▶ **What you are asked to do**
Write out exactly the lines of the entries below from the one holding "### Registers -/" to the one holding "and faulting -/", inclusive, and leave out all other lines.

▶ **Material for the task**

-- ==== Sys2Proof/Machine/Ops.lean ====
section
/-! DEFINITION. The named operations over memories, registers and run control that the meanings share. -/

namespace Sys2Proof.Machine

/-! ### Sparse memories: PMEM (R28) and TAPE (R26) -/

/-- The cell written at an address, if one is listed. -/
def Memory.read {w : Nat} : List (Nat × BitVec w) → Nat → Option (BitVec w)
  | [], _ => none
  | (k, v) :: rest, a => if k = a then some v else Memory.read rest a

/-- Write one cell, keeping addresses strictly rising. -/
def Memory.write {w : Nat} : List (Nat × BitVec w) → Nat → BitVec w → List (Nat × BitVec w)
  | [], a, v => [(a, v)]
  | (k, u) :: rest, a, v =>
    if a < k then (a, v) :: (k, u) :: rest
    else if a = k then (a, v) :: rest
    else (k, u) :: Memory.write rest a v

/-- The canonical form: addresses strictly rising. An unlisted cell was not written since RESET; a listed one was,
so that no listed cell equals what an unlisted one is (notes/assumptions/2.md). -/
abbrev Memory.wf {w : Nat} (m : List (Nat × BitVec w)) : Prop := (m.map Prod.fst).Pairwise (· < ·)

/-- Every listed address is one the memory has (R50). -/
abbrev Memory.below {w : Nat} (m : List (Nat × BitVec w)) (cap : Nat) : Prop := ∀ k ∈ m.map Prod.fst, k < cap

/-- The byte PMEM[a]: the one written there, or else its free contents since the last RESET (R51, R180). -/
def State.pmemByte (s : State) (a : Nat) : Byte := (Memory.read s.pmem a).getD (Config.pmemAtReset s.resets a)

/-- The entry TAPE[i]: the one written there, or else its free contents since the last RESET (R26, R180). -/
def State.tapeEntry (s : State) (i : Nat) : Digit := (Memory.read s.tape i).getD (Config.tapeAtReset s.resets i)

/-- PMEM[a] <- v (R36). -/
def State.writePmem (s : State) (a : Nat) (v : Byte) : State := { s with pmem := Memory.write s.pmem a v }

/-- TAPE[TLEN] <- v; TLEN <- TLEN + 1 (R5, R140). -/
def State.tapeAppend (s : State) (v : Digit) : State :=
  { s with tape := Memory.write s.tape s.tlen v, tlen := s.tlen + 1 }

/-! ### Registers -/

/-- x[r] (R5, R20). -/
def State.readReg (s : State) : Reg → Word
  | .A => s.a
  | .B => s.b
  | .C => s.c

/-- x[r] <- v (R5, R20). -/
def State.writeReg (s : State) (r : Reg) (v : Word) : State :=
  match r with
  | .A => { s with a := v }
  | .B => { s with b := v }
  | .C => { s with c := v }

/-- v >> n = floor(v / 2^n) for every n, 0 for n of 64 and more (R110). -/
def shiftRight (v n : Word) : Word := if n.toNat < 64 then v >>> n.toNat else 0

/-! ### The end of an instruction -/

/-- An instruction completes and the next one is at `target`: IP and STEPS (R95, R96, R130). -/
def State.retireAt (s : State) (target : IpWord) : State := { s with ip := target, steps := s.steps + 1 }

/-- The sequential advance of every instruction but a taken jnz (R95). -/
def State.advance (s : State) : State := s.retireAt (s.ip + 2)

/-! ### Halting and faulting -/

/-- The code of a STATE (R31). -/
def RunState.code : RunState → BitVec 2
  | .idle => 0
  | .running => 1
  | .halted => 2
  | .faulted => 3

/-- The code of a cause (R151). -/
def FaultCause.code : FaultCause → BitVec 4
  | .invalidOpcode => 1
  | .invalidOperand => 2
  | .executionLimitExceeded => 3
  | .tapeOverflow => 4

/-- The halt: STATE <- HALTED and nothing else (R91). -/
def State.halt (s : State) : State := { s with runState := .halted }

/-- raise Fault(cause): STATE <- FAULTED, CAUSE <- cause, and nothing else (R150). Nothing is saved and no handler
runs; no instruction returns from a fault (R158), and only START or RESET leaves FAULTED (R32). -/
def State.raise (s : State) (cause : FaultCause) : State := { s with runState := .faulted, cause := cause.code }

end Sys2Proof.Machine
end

▶ **Solution**
/-! ### Registers -/

/-- x[r] (R5, R20). -/
def State.readReg (s : State) : Reg → Word
  | .A => s.a
  | .B => s.b
  | .C => s.c

/-- x[r] <- v (R5, R20). -/
def State.writeReg (s : State) (r : Reg) (v : Word) : State :=
  match r with
  | .A => { s with a := v }
  | .B => { s with b := v }
  | .C => { s with c := v }

/-- v >> n = floor(v / 2^n) for every n, 0 for n of 64 and more (R110). -/
def shiftRight (v n : Word) : Word := if n.toNat < 64 then v >>> n.toNat else 0

/-! ### The end of an instruction -/

/-- An instruction completes and the next one is at `target`: IP and STEPS (R95, R96, R130). -/
def State.retireAt (s : State) (target : IpWord) : State := { s with ip := target, steps := s.steps + 1 }

/-- The sequential advance of every instruction but a taken jnz (R95). -/
def State.advance (s : State) : State := s.retireAt (s.ip + 2)

/-! ### Halting and faulting -/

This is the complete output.